To make arbitrary K work (assuming N is still divisible by tile_size, thus workgroup/subgroup sizes and max workgroup/subgroup sizes are all equal to tile_size), note that on the last iteration of k-loop there may be (if K isn't divisible by tile_size) less than tile_size elements of a left, yet all work items in the subgroup (with respective i) access this incomplete "tile". This results in out-of-bounds access when calculating tile_a. Also there are redundant t-loop iterations, since each of them corresponds to multiplying by one a element in the current tile, which is smaller than tile_size. We can avoid it like this:
for( int k = 0; k < K; k += tile_size )
{
const int a_tile_size = std::min(tile_size, K - k);
const int tile_a = i < a_tile_size ? matrix_a[m * K + k + i] : 0;
for( int t = 0; t < a_tile_size; ++t )
sum += sycl::group_broadcast( sg, tile_a, t ) *
matrix_b[(k + t) * N + n];
}
matrix_c[m * N + n] = sum;
With this, to also make arbitrary N work, we have 2 options:
nd_range global size up to be divisible by 1 x tile_size, i.e., sycl::nd_range< 2 >{ { M, (N + tile_size - 1) / tile_size * tile_size }, { 1, tile_size } }. Then some n in the kernel are out of bounds for matrices b and c, so we have to defend against that:
for( int k = 0; k < K; k += tile_size )
{
const int a_tile_size = std::min(tile_size, K - k);
const int tile_a = i < a_tile_size ? matrix_a[m * K + k + i] : 0;
for( int t = 0; t < a_tile_size; ++t )
sum += sycl::group_broadcast( sg, tile_a, t ) *
(n < N ? matrix_b[(k + t) * N + n] : 0);
}
if (n < N)
matrix_c[m * N + n] = sum;
nd_range as it is and allow remainder workgroup size (and thus, equal to it, its sole subgroup size denoted sg_size below) to be less than tile_size. Then, in these subgroups, we need to handle a tiles sized sg_size and remainders (that's why we made fix for arbitrary K first, otherwise we'd need to rely on K being divisible by sg_size here):
const int sg_size = sg.get_local_range()[0];
for( int k = 0; k < K; k += sg_size )
{
const int a_tile_size = std::min(sg_size, K - k);
const int tile_a = i < a_tile_size ? matrix_a[m * K + k + i] : 0;
for( int t = 0; t < a_tile_size; ++t )
sum += sycl::group_broadcast( sg, tile_a, t ) * // No UB because t < sg_size
matrix_b[(k + t) * N + n];
}
matrix_c[m * N + n] = sum;
The changes in these 2 variants are orthogonal, but there's no need to apply them both. For "remainder" columns of b (if any) work items of corresponding subgroups (there will be M such subgroups, each corresponding to multiplying 1 row of a by these columns, each column having a dedicated work item) will each execute K iterations of the inner t-loop. In variant 1, these iterations have an additional check for n < N, which will likely cause worse performance, while variant 2 doesn't suffer from this, but requires non-uniform workgroup sizes, which your GPU doesn't support.

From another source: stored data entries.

-- ==== Sys2Proof/Machine/Ops.lean ====
section
/-! DEFINITION. The named operations that every instruction is written over: the firing of an instruction (R25, R28,
R78), the sequence chain (R225), machine checks and rollback (R33, R437), and the firmware's traps: taking one (R420)
and returning from one (R423). -/

namespace Sys2Proof.Machine

/-! ### The instruction in focus -/

/-- The unit in focus: its context, its index, and what they hold. -/
structure Env where
  c : CtxId
  i : Nat
  ctx : Ctx
  win : Window
  u : ElemSt

def envAt (s : State) (c : CtxId) (i : Nat) : Option Env :=
  match getCtx s c, getWin s c with
  | some x, some w => (w.units[i]?).map (fun u => { c := c, i := i, ctx := x, win := w, u := u })
  | _, _ => none

def focusEnv (s : State) : Option Env :=
  match s.run.focus with
  | some (c, i) => envAt s c i
  | none => none

/-- The instruction of a configuration word, if it is one. -/
def instrOf (w : Word) : Option Instr :=
  match decodeBytes (wordBytes w.toNat) with
  | .ok (i, _) => some i
  | .error _ => none

def winInstr (w : Window) (i : Nat) : Option Instr := (w.code[i]?).bind instrOf

/-! ### Operands and targets -/

structure Operands where
  a : Token
  b : Token
  c : Token
  p : Token

def zeroTok : Token := scalarTok 0 false

def headOf (u : ElemSt) (sl : Slot) : Token := ((slotQueue u sl).head?).getD zeroTok

def operands (u : ElemSt) : Operands :=
  { a := headOf u .a, b := headOf u .b, c := headOf u .c, p := headOf u .p }

def tgt1 (t : Tgt) : List Target := t.toList

def headTgts (h : DHead) : List Target := h.t0.toList ++ h.t1.toList

/-- One token to every target (R25). -/
def toAll (l : List Target) (t : Token) : List (Target × Token) := l.map (fun x => (x, t))

/-- A sequence of tokens, each to every target, in order. -/
def seqAll (l : List Target) (ts : List Token) : List (Target × Token) := ts.flatMap (toAll l)

/-! ### Firing -/

/-- What a firing does. -/
inductive Act where
  /-- It may not fire yet; the state may hold a boundary that was asked for. -/
  | wait (s : State)
  /-- It fires: its effects, and its tokens in order. -/
  | emit (s : State) (out : List (Target × Token))
  /-- It issues and does not complete yet. -/
  | hold (s : State) (p : Pend)
  /-- Its check fails: the result is suppressed (R437). -/
  | trap (s : State) (k : Check)

/-- How an instruction fires. -/
structure Firing where
  /-- The slots it takes operands from, slot p of a predicate left out. -/
  slots : List Slot
  /-- The slots of the marker join (R28). -/
  joins : List Slot
  tgts : List Target
  /-- Further targets, which only a marker reaches. -/
  markTgts : List Target := []
  pred : Pred := .always
  /-- A memory instruction (R70), or an engine command (R79): neither issues while a boundary is in progress. -/
  mem : Bool := false
  cmd : Bool := false
  /-- The effect on data. -/
  body : State → Env → Operands → Act
  /-- The effect of a joined marker of rank `r`; by default it passes. -/
  onMark : State → Env → Nat → Act
  /-- What becomes of an issued and unfinished firing. -/
  resume : State → Env → Pend → Act
  /-- It takes no operands while an earlier firing is held. -/
  serial : Bool := true
  /-- Its engine answers nothing: it waits, whatever its operands (R334). -/
  shut : State → Bool := fun _ => false

def passMark (tgts : List Target) (s : State) (_ : Env) (r : Nat) : Act := .emit s (toAll tgts (markerTok r))

def noResume (s : State) (_ : Env) (_ : Pend) : Act := .wait s

def predSlots (p : Pred) : List Slot :=
  match p with
  | .always => []
  | _ => [.p]

/-- The firing after it: its operands taken, its count raised, its tokens sent. -/
def finish (s : State) (e : Env) (sl : List Slot) (out : List (Target × Token)) : State :=
  updWin s e.c (fun w =>
    emitToks { w with units := modNth (fun u => { popSlots u sl with fired := u.fired + 1 }) w.units e.i } e.i out)

/-- The firing issued and held. -/
def finishHold (s : State) (e : Env) (sl : List Slot) (p : Pend) : State :=
  updUnit s e.c e.i (fun u => { popSlots u sl with fired := u.fired + 1, pend := u.pend ++ [p] })

/-- The oldest held firing completed: its tokens sent, behind those that its unit still holds (R168). -/
def finishResume (s : State) (e : Env) (out : List (Target × Token)) : State :=
  if e.u.out.isEmpty then
    updWin s e.c (fun w =>
      emitToks { w with units := modNth (fun u => { u with pend := u.pend.tail }) w.units e.i } e.i out)
  else updUnit s e.c e.i (fun u => { u with pend := u.pend.tail, out := u.out ++ out })

/-- Every target can accept one more token: its output stage is empty (R25, R124). -/
def roomFor (e : Env) (tgts : List Target) : Bool := tgts.all (stageFree e.u.stage)

/-- A memory instruction or command may not issue while a boundary is in progress (R227). -/
def issueBlocked (e : Env) : Bool := e.ctx.boundary.isSome

/-- A node whose sources the dispatcher has closed: its generators, its pops and its bobbins' fills stop (R395). -/
def sourcesClosed (s : State) (c : CtxId) : Bool :=
  match c with
  | .node id => ((getNode s id).map (·.closed)).getD false
  | .fw _ _ => false

/-! ### Machine checks (R24, R437 to R440) -/

/-- Opcodes of memory instructions (R70): M format, and K format of groups 0x5 and 0xC, as far as they are assigned (R83). -/
def isPortOp (op : Nat) : Bool :=
  (decide (0x50 ≤ op) && decide (op ≤ 0x59)) || (decide (0xC0 ≤ op) && decide (op ≤ 0xC5)) || [0x60, 0x61, 0x62, 0x63, 0x64, 0x68, 0x69, 0x77, 0x78, 0x79, 0x7A, 0x7B, 0xE4].elem op

/-- The site of a unit, or a core's number (R49). -/
def unitSite (s : State) (e : Env) : Nat × Nat :=
  match ctxCore s e.c with
  | some k => (k, 0)
  | none =>
    match e.c with
    | .node id =>
      match getNode s id with
      | some n => ((nodeOrigin n).1 + winDx e.win e.i, (nodeOrigin n).2 + winDy e.win e.i)
      | none => (0, 0)
    | .fw _ _ => (0, 0)

/-- The source code of a unit that checks the tokens of an instruction, or whose generator faults (R49): by its opcode's group;
on a control core always 8, with X the core (R49 does not say which of 3 and 8 a core's generator is; assumption log 75). -/
def checkSrc (s : State) (e : Env) : Nat :=
  match ctxCore s e.c with
  | some _ => 8
  | none =>
    let op := ((e.win.code[e.i]?).getD 0).toNat / 2 ^ 24
    if op / 16 = 9 then 2 else if isPortOp op then 3 else 0

/-- A generator's word: LDS, STS, LDB, STB, AGEN (R210). -/
def isStreamOp (w : Word) : Bool := decide (0x50 ≤ w.toNat / 2 ^ 24) && decide (w.toNat / 2 ^ 24 ≤ 0x54)

/-- The check raised by a unit on a token or result (R439, R440). -/
def unitCheck (s : State) (e : Env) (code : Byte) (expd obs : Nat) (inj : Bool) : Check :=
  let src := checkSrc s e
  let (x, y) := unitSite s e
  let (x, y) := if src = 2 then (x / 2, y / 2) else (x, y)
  let (l0, l1, l2, l3) : Nat × Nat × Nat × Nat :=
    match src with
    | 0 => (e.u.fired, e.u.ccnt.toNat, e.u.mcnt.toNat, e.u.cidx.val)
    | 3 => if isStreamOp ((e.win.code[e.i]?).getD 0) then (e.u.gen.c0, e.u.gen.c1, e.u.gen.c2, e.u.gen.c3) else (e.u.fired, 0, 0, 0)
    | 8 => (e.u.fired, (match e.c with | .node _ => 0 | .fw _ l => l.val + 1), 0, 0)
    | _ => (e.u.fired, 0, 0, 0)
  { ctx := e.c, src := Fin.ofNat 16 src, field := Fin.ofNat 4 (ctxField s e.c e.i), x := x, y := y, idx := some e.i,
    lane := 255, code := code, exp := Fin.ofNat 16 expd, obs := Fin.ofNat 16 obs, l0 := BitVec.ofNat 32 l0,
    l1 := BitVec.ofNat 32 l1, l2 := BitVec.ofNat 32 l2, l3 := BitVec.ofNat 32 l3,
    loc := if src = 8 then 0 else if src = 2 then BitVec.ofNat 32 (winDy e.win e.i / 2 * 256 + winDx e.win e.i / 2)
           else BitVec.ofNat 32 (winDy e.win e.i * 256 + winDx e.win e.i), inj := inj }

/-- The check a consumer makes of a token it would take (R23, R24): none when the token is sound. -/
def tokenCheck (s : State) (e : Env) (t : Token) : Option Check :=
  if !t.sound then some (unitCheck s e 0x01 t.res.val (residue7 t.data.toNat).val false)
  else if !t.parityOk then some (unitCheck s e 0x06 0 0 false)
  else none

/-! ### Injections (R458) -/

/-- The TKIND that counts the firings of an opcode: 0 for those of R128, 7 for those of R129, 4 for a port's
accesses, which FENCE and PHASE do not make. -/
def injectKind (op : Nat) : Option Nat :=
  if op / 16 = 1 ∨ op = 0x06 ∨ op = 0x09 ∨ op = 0x0C then some 0
  else if op / 16 = 2 ∨ op = 0x03 ∨ op = 0x04 ∨ op = 0x0D ∨ op = 0x0E then some 7
  else if op / 16 = 3 then
    (if op = 0x34 ∨ op = 0x35 ∨ op = 0x36 ∨ op = 0x37 ∨ op = 0x3C then some 7 else some 0)
  else if op / 16 = 4 then
    (if op = 0x47 ∨ op = 0x48 ∨ op = 0x49 ∨ op = 0x4E then some 7 else some 0)
  else if isPortOp op && op != 0x63 && op != 0x64 then some 4
  else none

Finally, note that if you choose variant 2, there's only 1 thing still making condition 1 a neccessity. If we properly define i as index within subgroup (i.e., sg.get_local_linear_id()) rather than index within workgroup, the code will work for any workgroup and subgroup sizes, but it's best to make max workgroup size a multiple of max subgroup size to avoid unneccesary remainder subgroups.